The other reliable option is to just use one beefy machine, and scale vertically

fiery plover
#

i'm in the same boat like OP, Fortune 500 corp here. We like the product, but for now in semi-PoC we'd like to increase our cache hit rate

#

we already have a dozen (10ish) of beefy machines but cache hit is not good enough. You have to run at least 10 runs to get your cache populated on all 10 machines

oak briar
#

Perhaps naive but is it really not an option to hook up a SaaS service for a semi-poc?

fiery plover
#

same procurement issues as the OP, plus we have a lot of SOX and PCI-compliant docker images, and storing them in SaaS cloud would be a nightmare for our security teams

#

I wish it was easier though

oak briar
#

We’re happy to set you up on an trial account, talk to your buyer’s & management etc. Also I’m curious if bring-your-own-storage would make a difference?

#

With BYOS we would never touch the cache data.
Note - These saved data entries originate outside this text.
/-- R16, R22, R29 to R31, R35 to R39, R45, R115, R396, R445: the next team or cluster of a grid starts where the rules place it, a team that is done retires, the entry whose turn it is
starts as a record thread or a wave, a KIND 2 record is handed to the scheduler or discarded, and the threads longest without an issue become overdue. -/
def Obligations.TeamsRecordsAndWavesStart : Prop :=
  ∀ (s : State) (g : Grid) (n ep : Nat),
    (∀ p, s.grids.find s.obj = some g → g.cw = 0 → nextUnit g < g.dimx * g.dimy * g.dimz → chooseCore s g = some (n, ep, p) →
      ∃ s' m, exec .teamAdmit s = .next s' ∧ s'.grids.find s.obj = some (unitTaken g) ∧ s'.teams.find s.fresh = some m ∧ m.core = ep ∧ m.slot = p.slot ∧
        m.teamid = nextUnit g ∧ m.gx = nextUnit g % g.dimx ∧ m.gy = nextUnit g / g.dimx % g.dimy ∧ m.gz = nextUnit g / (g.dimx * g.dimy) ∧ m.pre = .running ∧
        m.asid = g.asid ∧ m.regs = g.regs ∧ m.scratch = p.scratch ∧ m.scratchSize = g.scratch ∧ m.tiles = p.tiles ∧ m.grid = some s.obj ∧
        ∀ i l, i < g.groups → l < 32 → ∃ t, s'.thread (s.fresh + 2 + 33 * i + l) = some t ∧ t.core = ep ∧ t.lane = l ∧ t.team = s.fresh ∧ t.pc = g.code ∧
          t.state = .runnable ∧ t.frame = g.arg ∧ t.sr.priv = (g.asid == 0)) ∧
    (s.grids.find s.obj = some g → g.cw = 0 → chooseCore s g = none → exec .teamAdmit s = .next s) ∧
    (∀ l, s.grids.find s.obj = some g → g.cw ≠ 0 → nextUnit g < g.dimx * g.dimy * g.dimz → chooseRect s g = some (n, ep, l) →
      ∃ s', exec .clusterStart s = .next s' ∧ s'.grids.find s.obj = some (unitTaken g) ∧
        ∀ i q, l[i]? = some q → ∃ k m, s'.teams.find k = some m ∧ m.core = q.1 ∧ m.slot = q.2.slot ∧ m.grid = some s.obj ∧ m.cluster = some (nextUnit g, i) ∧
          m.teamid = nextUnit g * (g.cw * g.ch) + i) ∧
    (∀ m gk, s.teams.find s.obj = some m → m.grid = some gk → m.engine = false → m.cluster = none → teamDone s s.obj = true → s.grids.find gk = some g →
      ∃ s', exec .teamRetire s = .next s' ∧ s'.teams.find s.obj = none ∧ s'.grids.find gk = some { g with left := g.left - 1 } ∧
        (∀ x ∈ s'.threads, x.2.team ≠ s.obj) ∧ (∀ x ∈ s'.groups, x.2.team ≠ s.obj) ∧
        (∀ i ∈ m.tiles, i < (s.core m.core).tiles.length → (s'.core m.core).tiles.getD i Tile.reset = Tile.reset) ∧ s'.mem = s.mem) ∧
    (∀ m, s.teams.find s.obj = some m → m.cluster = none → teamDone s s.obj = false → exec .teamRetire s = .next s) ∧
    (∀ q m k e lane, s.obj = ep → nextStart s ep = some (q, m, k, e) → q ≠ 1 → (q = 0 → rayHoldable s ep e = true) → (q = 2 → staleBlock s ep e = false) →
      recordLane s ep (s.core ep).active (s.team m).regs = some lane →
      ∃ s' t gr, exec .recordThreadStart s = .next s' ∧ s'.thread (s.fresh + 1) = some t ∧ s'.groups.find s.fresh = some gr ∧ gr.team = m ∧ gr.slots = false ∧ gr.lane = lane ∧
        t.core = ep ∧ t.lane = lane ∧ t.team = m ∧ t.group = s.fresh ∧ t.state = .runnable ∧ t.prio = some e.prio ∧ t.entry = some (q, k) ∧
        t.pc = (if q = 3 then recCode e.bytes else ((s.core ep).queue q).code) ∧ t.sr.deriv = (if q = 3 then recDeriv e.bytes else e.deriv) ∧
        (q = 3 → t.frame = recFrame e.bytes) ∧ (q = 0 → t.treelet = some (rayTreelet e.bytes)) ∧
        ∃ x, ((s'.core ep).queue q).entries.find k = some x ∧ x.live = true) ∧
    (∀ m k e k0 e0 rest, s.obj = ep → nextStart s ep = some (1, m, k, e) → hitOrder 32 (s.core ep).hits = (k0, e0) :: rest →
      let formed := fun i => ∃ s' gr t, exec i s = .next s' ∧ s'.groups.find s.fresh = some gr ∧ gr.team = m ∧ gr.slots = true ∧ s'.thread (s.fresh + 1) = some t ∧ t.lane = 0 ∧
        t.core = ep ∧ t.team = m ∧ t.group = s.fresh ∧ t.entry = some (1, k0) ∧ t.pc = (s.core ep).hits.code ∧ t.state = .runnable ∧ t.prio = some e0.prio
      (32 ≤ (waitingHits (s.core ep).hits).length → formed .waveForm) ∧
      (waveExpired (s.core ep) = true → formed .waveWaitExpiry) ∧
      ((waitingHits (s.core ep).hits).length < 32 → exec .waveForm s = .next s)) ∧
    (∀ m k e, s.obj = ep → s.isCore ep = true → (s.core ep).swapping = false → (s.core ep).recs.team = some m → nextEntry (s.core ep).recs = some (k, e) →
      (recKind e.bytes ≠ 2 → exec .tileTaskRecordDispatch s = .next s) ∧
      (recKind e.bytes = 2 → lendingTeam s m = none → ∃ s', exec .tileTaskRecordDispatch s = .next s' ∧ (s'.core ep).recs.entries.find k = none ∧ (s'.core ep).tasks = (s.core ep).tasks) ∧
      (∀ lender s1 bs, recKind e.bytes = 2 → lendingTeam s m = some lender → queueFull s ep = false → (recCode e.bytes).toNat % 64 = 0 →
        agentRead (acquireAction s ep (entryScope ep e)) ep (s.team m).asid (s.team m).root ((s.team m).asid == 0) [((recCode e.bytes).toNat, 64)] = .ok s1 bs →
        recordFault (s1.team lender) bs 0#64 = none → (s1.team lender).core = ep →
        ∃ s' x, exec .tileTaskRecordDispatch s = .next s' ∧ (s'.core ep).tasks.find s1.fresh = some x ∧ x.record = bs ∧ x.team = lender ∧ x.space = m ∧ x.prio = e.prio ∧
          x.entry = some k ∧ x.started = false)) ∧
    (∀ gr, s.groups.find s.obj = some gr → ep = (s.team gr.team).core → let w := ((s.core ep).xctl.toNat % 256 + 1) * 64
      let run := s.threads.filter (fun p => p.2.group == s.obj && p.2.state == .runnable)
      (gr.fair < w → exec .fairnessWindowExpiry s = .next s) ∧
      (w ≤ gr.fair → ∃ s', exec .fairnessWindowExpiry s = .next s' ∧ s'.groups.find s.obj = some { gr with fair := 0 } ∧ s'.mem = s.mem ∧
        ∀ k t, s.thread k = some t → (k, t) ∈ run → (∀ x ∈ run, x.2 = t ∨ keyBefore [t.lastIssue, t.pc.toNat] [x.2.lastIssue, x.2.pc.toNat] = true) →
          s'.thread k = some { t with overdue := some (t.overdue.getD (s.core ep).cycles) }))

/-- R28, R40 to R43, R45, R49, R340, R341, R345, R387, R390, R415, R453: pre-emption requests, deadlines, saves and restores; context swaps (of a gateway core none:
the model's choice, log 152), which stop a thread whose saved state holds an error; resuming and aborting a team. -/
def Obligations.PreemptionSwapsAndDebugActOnTeams : Prop :=
  ∀ (s : State) (k ep : Nat) (m : Team), s.teams.find k = some m → m.core = ep →
    (∀ slot, teamInSlot s ep slot = some k → Running s k → ∃ s', exec (.praiseTeam ep slot) s = .next s' ∧ Called s s' k 0) ∧
    (∀ slot, teamInSlot s ep slot = none → exec (.praiseTeam ep slot) s = .next s) ∧
    (s.obj = ep → coreTeams s ep = [(k, m)] → Running s k → ∃ s', exec .praiseAll s = .next s' ∧ Called s s' k 0) ∧
    (∀ p bs, Arrives s 0x0C p → p.body = .systemControl 0 bs → p.dst = ep → coreTeams s ep = [(k, m)] → Running s k →
      ∃ s', exec .preemptionRequestMessage s = .next s' ∧ Called (gone s) s' k 0) ∧
    (∀ x, s.obj = ep → x ∈ candidates s ep → x.2.2.2.prio = 0 → recordRoom s ep (s.core ep).active x.1 x.2.1 = false → coreTeams s ep = [(k, m)] → Running s k → m.cause = 0 →
      (s.core ep).swapping = false → serving s (epDie ep) = true → ∃ s', exec .priority0Preemption s = .next s' ∧ Called s s' k 1) ∧
    (s.obj = k → m.pre = .requested → m.pdead = 0 → ∃ s' x, exec .preemptForced s = .next s' ∧ s'.teams.find k = some x ∧ x.pre = .forced ∧ s'.mem = s.mem ∧
      ∀ j t, s.thread j = some t → s'.thread j = some (if t.team = k ∧ t.yielded = false ∧ t.state ≠ .exited then
        if (s.core ep).rpend ≠ 0 ∧ t.sr.region ≠ 0#64 ∧ t.sr.intrap = false then
          { t with yielded := true, pc := t.sr.region, clause := none, sr := { t.sr with sendix := t.sendixAt }, atomIx := t.atomIxAt }
        else { t with yielded := true }
        else t)) ∧
    (s.obj = k → m.pre = .requested → m.pdead ≠ 0 → exec .preemptForced s = .next s) ∧
    (s.obj = k → m.pre = .yielded ∨ m.pre = .saving → shadowFree s ep = true → ∃ s' x, exec .preemptSaveComplete s = .next s' ∧ s'.teams.find k = some x ∧ x.pre = .saved ∧
      x.context = 1 - (s.core ep).active ∧ s'.threads = s.threads ∧ s'.mem = s.mem ∧
      ∀ j gr, s.groups.find j = some gr → s'.groups.find j = some (if gr.team = k then { gr with context := 2 } else gr)) ∧
    (s.obj = k → m.pre = .yielded → shadowFree s ep = false → m.saveBase = 0#64 → exec .preemptSaveComplete s = .next (s.updTeam k (fun m => { m with pre := .saving }))) ∧
    (∀ i, s.obj = k → m.pre = .saved → m.resume = some i → (s.core ep).swapping = false → restoreRoom s k m = true → (∀ j t, s.thread j = some t → t.team = k → t.shadowBad = false) →
      (∀ x ∈ s.teams, x.2.core = ep → x.2.pre = .saved → ∀ j, x.2.resume = some j → i ≤ j) →
      ∃ s' x, exec .teamRestore s = .next s' ∧ s'.teams.find k = some x ∧ x.pre = .running ∧ x.preq = false ∧ x.resume = none ∧ x.context = (s.core ep).active ∧ s'.mem = s.mem ∧
        (∀ j t, s.thread j = some t → t.team = k → ∃ u, s'.thread j = some u ∧ u.yielded = false ∧ u.pc = t.pc ∧ u.regs = t.regs ∧ u.sr = t.sr ∧ u.state = t.state) ∧
        ∀ j gr, s.groups.find j = some gr → gr.team = k → s'.groups.find j = some { gr with context := (s.core ep).active }) ∧
    (∀ v : Word, v.getLsbD 31 = true → teamInSlot s ep (v.toNat % 64) = some k → m.pre = .saved → m.resume = none →
      exec (.presume ep v) s = .next { s.updTeam k (fun m => { m with resume := some s.fresh }) with fresh := s.fresh + 1 }) ∧
    (∀ v : Word, v.getLsbD 31 = false → exec (.presume ep v) s = .next s) ∧
    (s.obj = ep → let c := s.core ep; let thr := c.xctl.toNat / 2 ^ 16 % 256; let w := (c.xctl.toNat % 256 + 1) * 64; let here := (ctxGroups s ep c.active).filter (fun p => p.2.slots)
      (onGateway ep = true → exec .contextSwapDecision s = .next s) ∧
      (onGateway ep = false → c.swapping = false → thr ≠ 0 → (c.swaps = 0 ∨ c.lastSwap + 64 * w ≤ c.cycles) → (∃ x ∈ ctxGroups s ep (1 - c.active), groupParked s x.1 = false) →
      ((here ≠ [] → thr * here.length < 256 * (here.filter (fun p => groupParked s p.1)).length →
        exec .contextSwapDecision s = .next (s.updCore ep (fun c => { c with swapping := true, lastSwap := c.cycles }))) ∧
      (here ≠ [] → 256 * (here.filter (fun p => groupParked s p.1)).length ≤ thr * here.length → exec .contextSwapDecision s = .next s)))) ∧
    (∀ t j, s.obj = ep → (s.core ep).swapping = true → (s.core ep).swapAgain = 0 → s.threads = [(j, t)] → t.shadowBad = true → t.core = ep → t.team = k →
      (s.group t.group).context = 1 - (s.core ep).active → ∃ s' u, exec .contextSwapComplete s = .next s' ∧ s'.thread j = some u ∧ u.state = .stopped ∧
        u.sr.trapCause.toNat % 256 = 0x2E ∧ u.pc = t.pc ∧ s'.teams.find k = some { m with halted := true }) ∧
    (s.obj = ep → (s.core ep).swapping = true → (∀ t ∈ NMap.vals s.threads, t.shadowBad = false) → ∃ s', exec .contextSwapComplete s = .next s' ∧ (s'.core ep).active = 1 - (s.core ep).active ∧
      (s'.core ep).swaps = (s.core ep).swaps + 1 ∧ (s'.core ep).swapping = decide ((s.core ep).swapAgain ≠ 0) ∧ (s'.core ep).swapAgain = (s.core ep).swapAgain - 1 ∧
      s'.threads = s.threads ∧ s'.groups = s.groups ∧ s'.teams = s.teams ∧ s'.mem = s.mem) ∧
    (∀ slot, teamInSlot s ep slot = some k → ∃ s', exec (.dbgctlResume ep slot) s = .next s' ∧ s'.teams.find k = some { m with halted := false } ∧ s'.mem = s.mem ∧ s'.cores = s.cores ∧
      ∀ j t, s.thread j = some t → s'.thread j = some (if t.team = k ∧ t.state = .stopped then { t with state := .runnable, arrival := (s.core t.core).cycles }
        else if t.team = k then { t with stopping := false } else t)) ∧
    (∀ slot, teamInSlot s ep slot = some k →
      (liveThreads s k = [] → exec (.tabort ep slot) s = .next (s.updTeam k (fun m => { m with aborted := true, halted := false }))) ∧
      (∀ j t, liveThreads s k = [(j, t)] → exec (.tabort ep slot) s =
        .next ((exitThread (withdraw s j) j).updTeam k (fun m => { m with aborted := true, halted := false }))))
Only cache orchestration and telemetry (for visualization)

fiery plover
#

if you're offerring such a hybrid model than that would be way more acceptable

#

what would be the pricing / cost model for that? if we bring our own storage

oak briar
#

We also just started SOC2 type 2 evaluation period in case that helps. We’re in this to make the bosses & buyers happy 😁

#

Our whole pricing is metered by managed minutes, to scale with utilization. Typically pays for itself because of the compute savings from caching, and engineering savings from visualization, faster dev loop etc

oak briar
#

We learned our lesson from Docker, and want to build out the business side early, in a way that integrates well with the community side. That will allow us to be masters of our own destiny, and actually deliver something reliable for the long term. In my experience, a great software product that is not financially viable is only temporarily great.